The tentacle tugs Snarp out of my grip, and I let my beloved parrot go, though the hole in my heart widens the moment I do.
But then Snarp begins to toddle along the edge of the bed, his wings flapping up and down like he’s dancing. Something lightens in my chest as I watch. Snarp turns to face me, his wings flapping harder to show he’s excited to see me.
"I love you too," I whisper to the bird. The wings fall and Snarp’s head tilts to the side before he waddles forward on the bed. Then he flies up and kisses my cheek once, twice, then a bunch more, making sure to give little sweet pecks to my neck until a giggle bursts out of me.
"Shut up," Georgia groans angrily from her bed.
My laugh is cut off abruptly as I slap my hands to my mouth. Snarp falls to the bed, the smoky tendril gone.
Pulling Snarp into my chest, I carefully lean to look over the side of the bed. I miss my friend, the shadow monster, and wish Georgia hadn’t scared him off.
With a quick glance over my shoulder to make sure no one is watching, I crawl over the side of the bed with Snarp.
The floor is cold under my bare feet, but I still get down on my knees and drop my head so I can look under the bed.
A hulking Shadow waits there, two misty bright white eyes blinking back at me with what I can tell is surprise.
"Hi," I whisper with a small smile, hoping to make him feel at ease. Then Snarp and I scootch in under the bed, pushing into the warm mass that is half warm velvety shadow and half hard solid mass. I curl against what might be the shadow’s chest, holding Snarp between us. The floor is hard, but the warmth and presence of the monster under my bed makes the hole in my chest smaller.

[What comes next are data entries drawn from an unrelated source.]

-- ==== Sys2Proof/Syntax.lean ====
section
/-! DEFINITION. The commands Voxbin takes at its boundary: one constructor per row of spec/opcode_table.json, with the
operands the row's rules name. `t` is the fabric time, in ns, at which the happening occurs (R13, R147). Data that a
partner delivers (read data, done records, samples, messages) stands in the operands; Voxbin's own choices do not. -/

namespace Sys2Proof

/-- Who makes a register access: a function through the host target, or the management port (R465). -/
inductive Who where
  | fn (n : Nat)
  | mgmt
  deriving DecidableEq, Repr

/-- A register window (Tables 16-1 and 16-2): the function window of `n`, or the global window. -/
inductive Window where
  | own (n : Nat)
  | glob
  deriving DecidableEq, Repr

/-- The engine classes of Table 03-3 that have engines. -/
inductive Cls where
  | cores | tiler | dma | comp | link | gate
  deriving DecidableEq, Repr

/-- The value of CLASS (Table 03-3). -/
def Cls.code (c : Cls) : Nat :=
  match c with
  | .cores => 1 | .tiler => 2 | .dma => 3 | .comp => 4 | .link => 5 | .gate => 6

/-- The place of a class in the counters of Table 13-1: cores, tiler, DMA, composition, link, weight gate. -/
def Cls.idx (c : Cls) : Nat := c.code - 1

/-- The operations of a _CTL_ channel (Table 01-8), with the trim of Table 07-3. -/
inductive CtlOp where
  | drain | squash | yield | clean | scrub | stop | trim
  deriving DecidableEq, Repr

/-- Which of the writes of a retirement faults or is refused (R90), if any. With an administrative command `entry` is F0's
completion entry, `piShadow` the reflected copy, and `seqWord` the write that the command itself makes: the sequence word of
CREATE_SQ, the PI_SHADOW of CREATE_CR. -/
inductive WriteFault where
  | none | entry | piShadow | seqWord
  deriving DecidableEq, Repr

/-- What the memory cipher reports to be gone: the requests of a context or an SQ, the lines and requests of a function, the requests
of a tenant, or what the ways of a move or of a removal held (Tables 09-5 and 09-7), by their partition, 8 where no partition owned them. -/
inductive CipherScope where
  | ctx | sq | fn | tenant | ways
  deriving DecidableEq, Repr

/-- What a table error hits (Table 08-7), for its resolution at Table 08-6 step 5: an entry of a function, or context `c` of function `n`,
and so on. -/
inductive TabErr where
  | fn (n : Nat) | ctx (n c : Nat) | flight (f : Nat) | event (i : Nat) | sem (i : Nat) | free
  deriving DecidableEq, Repr

/-- The request that a read served, for its attribution (R26, R261). `tdWrite` is no read: it tells that a write which a teardown
makes for an SQ, or (from 4096 on) for the admin CR of a function, will fault (R90). -/
inductive ReadTag where
  | engine (cls : Cls) (peng tag : Nat) -- an engine's own request, for the launch with this TAG
  | entryFetch (sq : Nat)              -- SQ entries
  | adminFetch                         -- entries of F0's admin SQ
  | buffer (f : Nat) (off : Nat)       -- a command-buffer block at a byte offset
  | taskState (f : Nat)                -- a preload or remainder read
  | hint (f : Nat)                     -- a PRELOAD_HINT read
  | cmdData (f : Nat)                  -- a read that a command of submission f makes
  | watch (f : Nat)                    -- the range of a watch of submission f
  | mbox (fn : Nat)                    -- a request buffer of a mailbox (R331)
  | segment (xfer i : Nat)             -- segment i of a LINK_PUT of this node (R365)
  | response (src xfer i : Nat)        -- segment i of a LINK_GET of another node (R365)
  | launchArea | graphBuffer
  | brumation (es : List TabErr)       -- a line of the spilled tables, with the entries it holds (R262)
  | tdWrite (sq : Nat) (w : WriteFault)
  deriving DecidableEq, Repr

/-- How a host-memory read ends: its data, or an error completion (R26). -/
inductive ReadResult where
  | ok (data : List Word)
  | error
  deriving DecidableEq, Repr

/-- A node of a version tree as a channel holds it: eight counters and the MAC (R320). -/
structure TreeNode where
  ctrs : List (BitVec 56)
  mac : Word
  deriving DecidableEq, Repr

/-- A data line as a channel delivers it: its four blocks of ciphertext, its MAC, and the nodes of its path that were fetched with
it, from the leaf up; the levels above them are cached in the cipher, or are the root (R320 to R322). -/
structure MemLine where
  text : List (BitVec 128)
  mac : Word
  nodes : List TreeNode
  deriving DecidableEq, Repr

/-- What a channel answers to a read: the lines that hold the `bytes` from an offset of a partition on (8 is the Voxbin region), in
order, or data with the error flag (R261). -/
inductive MemResult where
  | lines (part offset bytes : Nat) (ls : List MemLine)
  | errorFlag
  deriving DecidableEq, Repr

/-- How host loss showed itself (Table 08-10, HOST_LOSS). -/
inductive LossCause where
  | linkDown | presentFell | clockLost
  deriving DecidableEq, Repr

/-- A write of a mask of MSI-X (R390): the function mask of a function, or the mask of its vector. -/
structure MsixMask where
  fnMask : Bool
  masked : Bool
  deriving DecidableEq, Repr

/-- The RSTACT actions of R35. -/
inductive RstAct where
  | peripheral | wholeTarget | noReset
  deriving DecidableEq, Repr

/-- What a write acknowledgement covers (R30): a write of Voxbin's own that nothing waits for, a line of a partition (8 is the Voxbin
region) that holds the eight words after the write, which an engine made, named by class, number and TAG, or Voxbin where none is named
(R317 to R320, R323), the last of the writes that clean the ways of a move (Table 09-5), the oldest segment not acknowledged yet that a
LINK_GET of this node, or an inbound LINK_PUT, has written here (Table 11-6), or the last of a function's writes through the host
target so far (R136). -/
inductive WriteOf where
  | own
  | line (engine : Option (Cls × Nat × Nat)) (part line : Nat) (data : List Word)
  | wayClean
  | response (xfer : Nat)
  | inbound (src xfer : Nat)
  | hostTarget (fn : Nat)
  deriving DecidableEq, Repr

/-- A point of the price table (R209). -/
structure PricePoint where
  headroom : Int
  price : Nat
  ceil : Nat
  deriving DecidableEq, Repr

/-- A slot entry of a cyclic table (Table 05-4). -/
structure Slot where
  offset : Nat
  length : Nat
  part : Nat
  ctx : Nat
  cores : Nat
  lend : Bool
  policy : Nat
  dlEn : Bool
  engines : Nat
  minMhz : Nat
  allowUj : Nat
  dlEvent : Half
  deriving DecidableEq, Repr

/-- A cyclic table (Table 05-3 and its slots). -/
structure CycTable where
  period : Nat
  anchor : Nat
  vsyncTol : Nat
  margin : Nat
  startAt : Nat
  slots : List Slot
  deriving DecidableEq, Repr

/-- A context record of the plinth's CYCLIC section (Table 15-3). -/
structure CycCtxRec where
  ctx : Nat
  fn : Nat
  share : Nat
  flags : Nat
  deriving DecidableEq, Repr

/-- A partition default of the plinth (Table 15-3, PARTITIONS). -/
structure PartDef where
  cores : BitVec 48
  ways : BitVec 16
  channels : BitVec 8
  deriving DecidableEq, Repr

/-- A node of the thermal model (Table 15-3, MODEL), coefficients as the 16.16 and 8.8 numbers of the section. -/
structure ThermNode where
  place : Nat
  c : Nat
  gAmb : Nat
  lGain : Nat
  neigh : List (Nat × Nat)
  deriving DecidableEq, Repr

/-- A match entry or a routine entry of a control-store image (Table 14-10), as its qword. -/
abbrev ImgEntry := Word

/-- A control-store image (R446), parsed into its parts. `sigOk` is the outcome of its signature check, `rsvBad`
the first byte of the header that is reserved and not zero. -/
structure McsImage where
  magic : Nat
  format : Nat
  romVer : Nat
  setVer : Nat
  rsvBad : Option Nat
  entries : List ImgEntry
  words : List (BitVec 128)
  sigOk : Bool
  digest : BitVec 384
  deriving DecidableEq, Repr

/-- The fuses read in step 1 of a cold start (Table 15-5). -/
structure Fuses where
  grade : Nat
  rev : Nat
  features : Half
  coresOff : BitVec 48
  tilers : BitVec 2
  dmas : BitVec 4
  links : BitVec 4
  soc : Bool
  romVer : Nat
  keyFuseBlank : Bool
  idCode : Half
  deriving DecidableEq, Repr

/-- The set bits of a mask below `n`. -/
def maskCount (n m : Nat) : Nat := ((List.range n).filter (fun i => m.testBit i)).length

/-- The fuses are those of a grade of Table 00-1: its cores in each cluster, its tilers and link ports, and the four DMA engines that
every grade has. -/
def Fuses.graded (f : Fuses) : Bool :=
  let cores (n : Nat) : Bool := (List.range 4).all (fun c => maskCount 12 (f.coresOff.toNat >>> (12 * c)) == 12 - n)
  f.dmas == 0b1111 &&
    match f.grade with
    | 0 => cores 12 && f.tilers == 0b11 && f.links == 0b1111
    | 1 => cores 10 && f.tilers == 0b11 && f.links == 0b0011
    | 2 => cores 8 && maskCount 2 f.tilers.toNat == 1 && f.links == 0b0011
    | _ => false

/-- The configuration of a plinth image, section by section (R452), as Voxbin retains it (R462). -/
structure Plinth where
  version : Nat
  imageLen : Nat
  digest : BitVec 384
  idChain : List Byte := []
  owners : Nat
  customerEn : Bool
  peersListed : Bool
  tmlCfg : Word
  timeCal : Half
  epochCfg : Word
  apertureBase : Word
  log2c : Nat
  launchArea : Nat
  graphArea : Nat
  brumArea : Nat
  uncoreBaseMw : Nat
  parts : List PartDef
  fns : List (Nat × Bool)
  vf : List (Nat × Nat)
  capSust : Nat
  capPeak : Nat
  rtMaxPct : Nat
  profile : Nat
  thresh : Nat
  limitMaxC : Nat
  price : List PricePoint
  be : List Nat
  coeffs : List Nat
  tAmb : Int
  nodes : List ThermNode
  cycEn : Bool
  cycCtxs : List CycCtxRec
  cycTable : Option CycTable
  patina : Option McsImage
  customer : Option McsImage
  capCores : BitVec 48
  capEngines : Half
  capFeatures : Word
  slotSize : Nat
  i3cStatic : Nat
  wholeReset : Bool
  ssEn : List Word
  deriving DecidableEq, Repr

/-- The outcomes of the checks of a cold start that rest on digests, signatures and the noise source: SIGNER against the plinth key
fuse, the signatures of the image and of its two control-store images, the IDENTITY leaf, the entropy tests; and the
three digests, their first byte in the lowest bits. All other checks are computed from the bytes. -/
structure StartChecks where
  signerOk : Bool
  sigOk : Bool
  identityOk : Bool
  entropyOk : Bool
  patinaSigOk : Bool
  customerSigOk : Bool
  digest : BitVec 384
  patinaDigest : BitVec 384
  customerDigest : BitVec 384
  deriving DecidableEq, Repr

/-- What a read of an event at its remote home brings back (R136, R437). -/
inductive RemoteVal where
  | value (v : Word) (abandoned : Bool)
  | unbound
  | lost
  deriving DecidableEq, Repr

/-- A load request of Table 14-11. -/
inductive LoadReq where
  | begin (kind total : Nat)
  | data (off : Nat) (bytes : List Byte)
  | commit (sigOk : Bool) (digest : BitVec 384)
  | abort
  deriving DecidableEq, Repr

/-- A vendor-defined request in the management session (R345). -/
inductive MgmtReq where
  | regRead (win : Window) (off bytes : Nat)
  | regWrite (win : Window) (off bytes : Nat) (v : Word)
  | load (r : LoadReq)
  deriving DecidableEq, Repr

/-- Which consumer index a write names (R69). -/
inductive CiTarget where
  | cr (fn slot : Nat)
  | admin (fn : Nat)
  | traceFn (fn : Nat)
  | traceRing (r : Nat)
  deriving DecidableEq, Repr

/-- Where an administrative command comes from: an accepted entry of F0's admin SQ by its index, or, for SET_CYCLIC, the
management port (Table 02-8). -/
inductive AdmSrc where
  | queue (idx : Nat)
  | mgmt (slots : Nat)
  deriving DecidableEq, Repr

It’s not long before I close my eyes and fall asleep.
When I wake, Snarp and I are tucked in my bed with no sign of the shadow monster as daylight breaks through the burlap window coverings. I jump up so I can crawl under the bed again, hoping he’s still there, but I find nothing.
"What are you doing, you little freak?" Georgia asks.

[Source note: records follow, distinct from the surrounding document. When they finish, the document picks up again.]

-- ==== Sys2Proof/Machine/Regs.lean ====
section
/-! DEFINITION. The registers of Voxbin (Tables 16-3 and 16-4): their places in the two windows, their widths and their
fields with access codes and reset values, as the field tables of the chapters give them; and the access codes of
Table 00-2 as functions on a register's word. A reset value that comes from the fuses or the plinth stands here as zero;
start-up writes it (R455). The two doorbell registers of a slot have no field here: the object in the slot holds them. -/

namespace Sys2Proof.Machine

/-- The access codes of Table 00-2. -/
inductive Acc where
  | ro | rw | w1c | wo | rc | rwl
  deriving DecidableEq, Repr

/-- A field of a register: its lowest bit, width, access code and reset value. -/
structure RegField where
  lo : Nat
  w : Nat
  acc : Acc
  rst : Nat
  deriving DecidableEq, Repr

/-- A register or array of registers: window, offset, width, up to two strides with their index ranges, fields. -/
structure RegSpec where
  fnWin : Bool
  off : Nat
  wide : Bool
  s1 : Nat
  lo1 : Nat
  hi1 : Nat
  s2 : Nat
  hi2 : Nat
  fields : List RegField
  deriving DecidableEq, Repr

/-- The registers by name. -/
inductive Reg where
  | VXB_HOST_LINK | VXB_FLASH_MODE | VXB_MGMT_STAT | VXB_DOMAIN_STAT | VXB_RESET_CAUSE | VXB_DIN_CFG | VXB_DIN_STAT
  | VXB_DIN_TS | VXB_DIN_EVT | DB_PI | DB_STAT | ADM_SQ_BASE | ADM_CR_BASE | ADM_CFG | ADM_STAT | ADM_SQ_PI
  | ADM_SQ_CI | ADM_CR_PI | ADM_CR_CI | ADM_VF_PEND | ADM_VF_PI_CI | ADM_VF_SQ_BASE | QS_STRETCH | QS_DEMAND
  | QS_FLIGHT | QS_CR_STATE | QS_SQ_STATE | EV_FN_HANDLE | EV_FN_VALUE | EV_FN_RECORD | EV_FN_CTL | EV_SEM_CFG
  | EV_SEL | EV_VALUE | EV_INFO | EV_STAT | EV_PROXY_FULL | SCH_CLASS_WEIGHT | SCH_CLASS_WEIGHT2 | SCH_STAT
  | SCH_VC_MIN | SCH_VC_MIN_BG | SCH_CTX_SEL | SCH_CTX_ACCT | CYC_CFG | CYC_STAT | CYC_PERIOD_NO | CYC_PERIOD_START
  | CYC_NEXT_START | CYC_SLOT_SEL | CYC_SLOT_CNT | CYC_SLOT_ADMIT | CYC_SLOT_ENERGY | GOV_STAT | GOV_PRICE
  | GOV_PROFILE | GOV_CAP_MGMT | GOV_CAP_F0 | GOV_BUDGET | GOV_POWER | GOV_HEADROOM | GOV_VF | GOV_TLIMIT | GOV_TSTAT
  | GOV_STALE | GOV_FAILED | GOV_SAG_CFG | GOV_SAG_STAT | GOV_ALARM_CFG | GOV_LEARN | GOV_CORR_SEL | GOV_CORR
  | GOV_LEDGER | GOV_UNATTR | GOV_PRICE_TAB | GOV_PRICE_TAB_CTL | GOV_RUNG | GOV_RUNG_RES | GOV_RUNG_ENT | GOV_BE
  | GOV_IDLE | GOV_IDLE_AVG | GOV_MAP | GOV_TEMP | SCH_MQ_CFG | SCH_MQ_STAT | SCH_MQ_CNT | SCH_LANE_STAT
  | SCH_STEAL_CNT | SCH_ENGMAP | SCH_CORE_PRESENT | SCH_CORE_STATE | ERR_STAT | ERR_CE | ERR_REC | ERR_CNT
  | ERR_REGROW | ERR_TEARDOWN | ERR_INJECT | FN_ID | FN_STAT | FN_CTL | VXB_VF_EN | VXB_FN_CFG | VXB_FN_QUOTA
  | VXB_PART_RES | VXB_PART_CORES | VXB_PART_REQ | VXB_PART_REQ_STAT | VXB_PART_PAGES | SEC_STAT | SEC_ZEROISE
  | SEC_SLOT | SEC_LINK | SEC_FT | SEC_MGMT | MCI_PART | MCI_SEAL | MCI_STAT | MCI_FAIL_ADDR | WG_STAT
  | SEC_FN_MBOX_REQ | SEC_FN_MBOX_RSP | SEC_FN_MBOX_CTL | SEC_FN_KEYS | SEC_FN_KEY_FREE | MCI_FN_RELEASE
  | MCI_FN_REL_STAT | TML_CFG | TML_STAT | TML_CTL | TML_PORT | TML_PORT_CNT | TML_ROUTE | TML_LINKMAP | TML_TIME
  | TML_TIME_STAT | TML_TIME_CAL | TML_EPOCH_CFG | TML_EPOCH | TML_XFER | TML_E2E | IRQ_CLAIM | IRQ_EOI
  | IRQ_LINE_MASK | IRQ_STAT | IRQ_EN | IRQ_PEND | IRQ_FN_CAUSE | IRQ_VMAP | IRQ_MAP | IRQ_GSTAT | IRQ_FN_EVT
  | IRQ_STORM_CFG | IRQ_QUENCH | IRQ_WAKE_EN | IRQ_MG_PEND | IRQ_MG_EN | IRQ_SS_PEND | IRQ_SS_EN | IRQ_DB_PEND
  | OBS_FREEZE_CTL | OBS_FREEZE_AT | OBS_FREEZE_STAT | OBS_FREEZE_TIME | OBS_CAP | TRC_GCFG | TRC_RING_BASE
  | TRC_RING_CFG | TRC_RING_PI | TRC_RING_CI | TRC_RING_STAT | TRC_TRIG | WCH_CNT | OBS_STOP_CFG | OBS_STOP_CTL
  | OBS_STOP_STAT | OBS_STOP_TIME | OBS_SCAN_BASE | OBS_SCAN_SIZE | OBS_HANG_DEST | OBS_HANG_CFG | OBS_HANG_CTL
  | OBS_HANG_STAT | OBS_PCFG | OBS_CNT | OBS_SHADOW | OBS_CTX_SEL | OBS_CTX_SEQ | OBS_CTX_LIVE | OBS_CTX_SHADOW
  | TRC_FN_RING | TRC_FN_PI | TRC_FN_CI | MCS_VERSION | MCS_RTN_MAP | MCS_LOAD_STAT | MCS_MATCH | MCS_RTN | VXB_ID
  | VXB_CAP_PTR | VXB_START_STAT | VXB_PLINTH | FN_CAP_PTR
  deriving DecidableEq, Repr

/-- A register without an index. -/
def one (fnWin : Bool) (off : Nat) (wide : Bool) (fs : List RegField) : RegSpec := ⟨fnWin, off, wide, 0, 0, 1, 0, 1, fs⟩

/-- An array of registers with one index. -/
def arr (fnWin : Bool) (off : Nat) (wide : Bool) (s1 lo1 hi1 : Nat) (fs : List RegField) : RegSpec :=
  ⟨fnWin, off, wide, s1, lo1, hi1, 0, 1, fs⟩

I twist to look up at the older girl, but don’t answer.
She rolls her eyes and yanks me up by the arm. "Time to make breakfast for mommy dearest."
An alarm blares, and my eyes crack open.
Elijah, or maybe his wife, angrily pounds at the wall.
I smack my hand on the clock, cutting off the buzzer.
Cold pre-dawn light filters in through the edges of my black curtains.
Dust motes fly in the streams of light, and I can’t decide if the effect looks like heaven or hell.
I stand up, but before I stretch my body, I get down on my knees and check under the bed.
Nothing.
"I’ll return tomorrow."
Hope swells in my heart, but the organ is atrophied so the feeling hurts more than not.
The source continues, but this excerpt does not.